– И почему же дела в Германии после войны так быстро пошли в гору и сегодня страна сравнительно крепко стоит на ногах? – спросила я.
Ведь это противоречило его тезису о том, что для построения правового государства необходимы либеральные, просвещенные граждане. Немцы, если бы их спросили в 1949 году, отвергли бы Основной закон, поддержали смертную казнь и отрицали бы свою ответственность за Холокост, если бы вообще признали его существование. Нацисты все еще занимали ключевые позиции в госслужбе, судебной системе, министерствах и даже в прессе, тогда как значительная часть интеллигенции находилась в изгнании. И все же демократия и процветание возникли как по волшебству – и именно в Германии.
– Да, но только потому, что немцы за одно поколение дважды были вынуждены капитулировать, – ответил Надаш. – Страна обладала богатой культурой, как ни одна другая в Европе, и обеспеченной, образованной буржуазией, но при этом она была не только политически унижена и морально дискредитирована, но и физически разрушена – почти ни один дом не уцелел. Добропорядочные женщины таскали камни, владельцы фабрик голодали, профессора преклоняли колени перед оккупантами, миллионы людей бежали, подвергаясь насмешкам и насилию. Ни одна другая нация не переживала два столь полных поражения подряд, не испытывала такого духовного и материального краха. Именно поэтому, и только поэтому, Германия действительно извлекла урок из истории. «Никогда больше» касалось не евреев, это о том, что никогда больше с нами не должно случиться то же самое.
Мы идем по городу, который из-за своей промышленности и торговли во время войны был разрушен на 95 процентов.

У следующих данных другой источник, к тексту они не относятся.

-- ==== Sys2Proof/Proofs/ClaimFrames.lean ====
section
/-! PROOFS. The claims of a TUNE and the keys that they take by force: the check given up, the unit, and the voices (R43, R46, R47,
R104, R107, R133). -/

namespace Sys2Proof.Machine

/-! ### What a claim touches (R46, R47, R133) -/

theorem State.cleared_frame (s : State) (v : Voice) :
    s.cleared v = { s with tune := (s.cleared v).tune, refresh := (s.cleared v).refresh } := by
  have hdrop : s.dropCheck v = { s with tune := (s.dropCheck v).tune, refresh := (s.dropCheck v).refresh } := by
    unfold State.dropCheck
    split
    · rfl
    · split <;> rfl
  have harb : ∀ t : State, t.arbitrate = { t with tune := t.arbitrate.tune, refresh := t.arbitrate.refresh } := fun t => by
    unfold State.arbitrate
    split <;> rfl
  unfold State.cleared State.abandonCheck
  split
  · have h := harb (s.dropCheck v)
    generalize (s.dropCheck v).arbitrate = u at h ⊢
    rw [hdrop] at h
    exact h
  · rfl

/-- The check in hand after a voice is cleared for an assignment or a claim (R25, R46, R133). -/
theorem State.cleared_check (s : State) (v : Voice) :
    (s.cleared v).tune.check = s.tune.check.filter fun c => !(c.voice == v && (s.voice v).state == .retuning) := by
  unfold State.cleared
  by_cases h : (s.voice v).state = .retuning
  · rw [if_pos h, h]
    unfold State.abandonCheck
    rw [State.arbitrate_check, State.dropCheck_tune]
    simp
  · rw [if_neg h]
    cases s.tune.check with
    | none => rfl
    | some c => simp [Option.filter, h]

/-- The check in hand after claims (R46, R133). -/
theorem State.claimed_check {vs : List Voice} (hvs : vs.Nodup) (s : State) (force insert : Bool) :
    (s.claimed vs force insert).tune.check =
      s.tune.check.filter fun c => !(decide (c.voice ∈ vs) && (s.voice c.voice).state == .retuning) := by
  induction vs generalizing s with
  | nil =>
    show s.tune.check = _
    cases s.tune.check with
    | none => rfl
    | some c => simp [Option.filter]
  | cons v vs ih =>
    obtain ⟨hv, hvs⟩ := List.nodup_cons.mp hvs
    refine (ih hvs _).trans ?_
    have hcheck : ((s.cleared v).setVoice v ((s.voice v).claimed force insert)).tune.check = (s.cleared v).tune.check := rfl
    rw [hcheck, State.cleared_check]
    cases hc : s.tune.check with
    | none => rfl
    | some c =>
      by_cases e : c.voice = v
      · by_cases hr : (s.voice v).state = .retuning
        · simp [Option.filter, e, hr]
        · simp [Option.filter, e, hr, hv]
      · have hvoice := State.voice_claimed_cons s v c.voice force insert
        rw [if_neg (Ne.symm e)] at hvoice
        simp [Option.filter, e, hvoice]

/-- Claims move voices, the tune controller and the overrides alone. -/
theorem State.claimed_moves (vs : List Voice) (s : State) (force insert : Bool) :
    s.claimed vs force insert = { s with
      voices := (s.claimed vs force insert).voices, tune := (s.claimed vs force insert).tune
      refresh := (s.claimed vs force insert).refresh } := by
  induction vs generalizing s with
  | nil => rfl
  | cons v vs ih =>
    have h := ih ((s.cleared v).setVoice v ((s.voice v).claimed force insert))
    have he : s.claimed (v :: vs) force insert = ((s.cleared v).setVoice v ((s.voice v).claimed force insert)).claimed vs force insert := rfl
    rw [he]
    generalize ((s.cleared v).setVoice v ((s.voice v).claimed force insert)).claimed vs force insert = u at h ⊢
    have hc := s.cleared_frame v
    generalize s.cleared v = w at h hc
    rw [hc] at h
    exact h

theorem State.claimed_unitWork (vs : List Voice) (s : State) (force insert : Bool) : s.UnitWork (s.claimed vs force insert) := by
  induction vs generalizing s with
  | nil => exact .refl s
  | cons v vs ih =>
    have h : s.UnitWork ((s.cleared v).setVoice v ((s.voice v).claimed force insert)) := (s.cleared_unitWork v).trans ⟨rfl, rfl⟩
    exact h.trans (ih _)

theorem State.claimed_keyWork (vs : List Voice) (s : State) (force insert : Bool) : s.KeyWork (s.claimed vs force insert) := by
  induction vs generalizing s with
  | nil => exact .refl s
  | cons v vs ih =>
    have h : s.KeyWork ((s.cleared v).setVoice v ((s.voice v).claimed force insert)) :=
      ((s.cleared_passWork v).voiceWork.trans (State.modVoice_voiceWork _ v fun _ => (s.voice v).claimed force insert)).keyWork
    exact h.trans (ih _)

/-! ### The unit where no request waits (R103, R133) -/

/-- From `s`, where no request waits, to `t`: the check is still in hand and the unit as it was, or the check is given up and the unit
is free (R103, R133). -/
def State.CheckGone (s t : State) : Prop :=
  t.tune.requestWaiting = false ∧ (t.tune.check = s.tune.check ∧ t.tune.unit = s.tune.unit
    ∨ (∃ c, s.tune.check = some c) ∧ t.tune.check = none ∧ t.tune.unit = none)

theorem State.CheckGone.refl {s : State} (h : s.tune.requestWaiting = false) : s.CheckGone s := ⟨h, .inl ⟨rfl, rfl⟩⟩

theorem State.CheckGone.trans {s t u : State} (h : s.CheckGone t) (k : t.CheckGone u) : s.CheckGone u := by
  obtain ⟨-, h⟩ := h
  obtain ⟨hr, k⟩ := k
  refine ⟨hr, ?_⟩
  rcases h with ⟨h1, h2⟩ | ⟨h1, h2, h3⟩
  · rw [h1, h2] at k
    exact k
  · rcases k with ⟨k1, k2⟩ | ⟨⟨c, hc⟩, -⟩
    · exact .inr ⟨h1, k1.trans h2, k2.trans h3⟩
    · rw [h2] at hc
      cases hc

theorem State.cleared_checkGone {s : State} (h : s.tune.requestWaiting = false) (v : Voice) : s.CheckGone (s.cleared v) := by
  unfold State.cleared
  split
  · have hdrop := State.dropCheck_tune s v
    have hr : (s.dropCheck v).tune.requestWaiting = false := by rw [hdrop]; exact h
    unfold State.abandonCheck
    rw [State.arbitrate_idle (.inl hr)]
    refine ⟨hr, ?_⟩
    cases hany : s.tune.check.any fun c => c.voice == v with
    | true =>
      obtain ⟨c, hc, -⟩ := any_voice_iff.mp hany
      refine .inr ⟨⟨c, hc⟩, ?_, ?_⟩
      · rw [hdrop]
        exact filter_not_of_any hany
      · rw [hdrop, hany]
        rfl
    | false =>
      refine .inl ⟨?_, ?_⟩
      · rw [hdrop]
        exact filter_not_of_not_any hany
      · rw [hdrop, hany]
        rfl
  · exact .refl h

theorem State.claimed_checkGone (vs : List Voice) {s : State} (h : s.tune.requestWaiting = false) (force insert : Bool) :
    s.CheckGone (s.claimed vs force insert) := by
  induction vs generalizing s with
  | nil => exact .refl h
  | cons v vs ih =>
    have h1 : s.CheckGone ((s.cleared v).setVoice v ((s.voice v).claimed force insert)) := State.cleared_checkGone h v
    exact h1.trans (ih h1.1)

theorem State.reHome_checkGone (l : List Assignment) {s : State} (h : s.tune.requestWaiting = false) : s.CheckGone (s.reHome l) :=
  State.reHome_keeps (P := fun t => s.CheckGone t) (fun t v p k j _ ht => by
    refine ht.trans ?_
    have h1 := State.cleared_checkGone ht.1 v
    unfold State.CheckGone at *
    rw [State.assign_tune]
    exact h1) l (.refl h)

/-! ### The offers look at no more of the tune controller than the check -/

/-- `t` is `s` but for the tune controller and the overrides, with the same check in hand. -/
def State.Alike (s t : State) : Prop := ∃ a b, t = { s with tune := a, refresh := b } ∧ a.check = s.tune.check

theorem State.Alike.assign {s t : State} (h : s.Alike t) (v : Voice) (p : PartNo) (k : HeldKey) (j : Nat) (g : GlideStart) :
    (s.assign v p k j g).Alike (t.assign v p k j g) := by
  obtain ⟨a, b, rfl, ha⟩ := h
  refine ⟨(State.assign { s with tune := a, refresh := b } v p k j g).tune,
    (State.assign { s with tune := a, refresh := b } v p k j g).refresh, ?_, ?_⟩
  · have h1 := s.cleared_frame v
    have h2 := State.cleared_frame { s with tune := a, refresh := b } v
    rw [State.assign_eq, State.assign_eq]
    generalize s.cleared v = c at h1 ⊢
    generalize State.cleared { s with tune := a, refresh := b } v = d at h2 ⊢
    rw [h1, h2]
    rfl
  · rw [State.assign_tune, State.assign_tune, State.cleared_check, State.cleared_check]
    exact congrArg (Option.filter _) ha

theorem State.Alike.reHomeOne {s t : State} (h : s.Alike t) (a : Assignment) : (s.reHomeOne a).Alike (t.reHomeOne a) := by
  have hoffer : ∀ k j n, ((s.freeStep a.part k j .none n).getD s).Alike ((t.freeStep a.part k j .none n).getD t) := fun k j n => by
    have hstep : t.freeStep a.part k j .none n =
        if s.count a.part < n then (s.freeChoice k.note).map fun v => t.assign v a.part k j .none else none := by
      obtain ⟨x, y, rfl, -⟩ := h
      rfl
    rw [hstep, State.freeStep]
    split
    · cases s.freeChoice k.note with
      | none => exact h
      | some v => exact h.assign v a.part k j .none
    · exact h
  have hpart : t.part a.part = s.part a.part := by obtain ⟨x, y, rfl, -⟩ := h; rfl
  have hchosen : ∀ k, t.isChosen a.part k = s.isChosen a.part k := by obtain ⟨x, y, rfl, -⟩ := h; exact fun _ => rfl
  have hlimit : t.limit a.part = s.limit a.part := by obtain ⟨x, y, rfl, -⟩ := h; rfl
  cases hf : (s.part a.part).held.find? fun k => a.carries a.part k with
  | none =>
    have e : ∀ u : State, (u.part a.part).held.find? (fun k => a.carries a.part k) = none → u.reHomeOne a = u := fun u hu => by
      unfold State.reHomeOne
      rw [hu]
    rw [e s hf, e t (by rw [hpart]; exact hf)]
    exact h
  | some k =>
    rw [State.reHomeOne_of_held hf, State.reHomeOne_of_held (s := t) (by rw [hpart]; exact hf), hpart, hchosen, hlimit]
    cases (s.part a.part).live.voiceMode with
    | poly => exact hoffer k 0 _
    | mono =>
      simp only
      split
      · exact hoffer k 0 1
      · exact h
    | unison =>
      simp only
      split
      · exact hoffer k a.unison _
      · exact h

theorem State.Alike.reHome {s t : State} (l : List Assignment) (h : s.Alike t) : (s.reHome l).Alike (t.reHome l) := by
  induction l generalizing s t with
  | nil => exact h
  | cons a l ih => exact ih (h.reHomeOne a)

end Sys2Proof.Machine
end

Отдельные восстановленные великолепные здания, которым двести, триста, четыреста лет, стоят как реликты среди мышино-серых административных построек и безликих типовых домов. Такие административные центры нельзя назвать бедными – в последние годы в них много инвестируют: в торговые центры, велосипедные дорожки, зеленые зоны, культурные учреждения. Но от истории почти ничего не осталось, все, что росло естественным образом, было вырвано с корнем, весь шарм исчез. Такова оказалась цена.
* * *
Как я могу утверждать, что боль в ушах – это очень обычное раннее воспоминание по сравнению с его падением с лестницы в ночь бомбардировки, спрашивает меня Надаш в ресторане. Боль в ушах! Такое сильное вторжение внешней, непостижимой, ужасной реальности не только в тело, но и в душу. Я раздумываю, пока он продолжает качать головой:
– Да, это правда, ребенок, проснувшийся в темноте в кроватке от безобидной боли в ушах, вероятно, потрясен гораздо сильнее, чем если бы он находился в объятиях матери, бегущей в подвал во время бомбежки.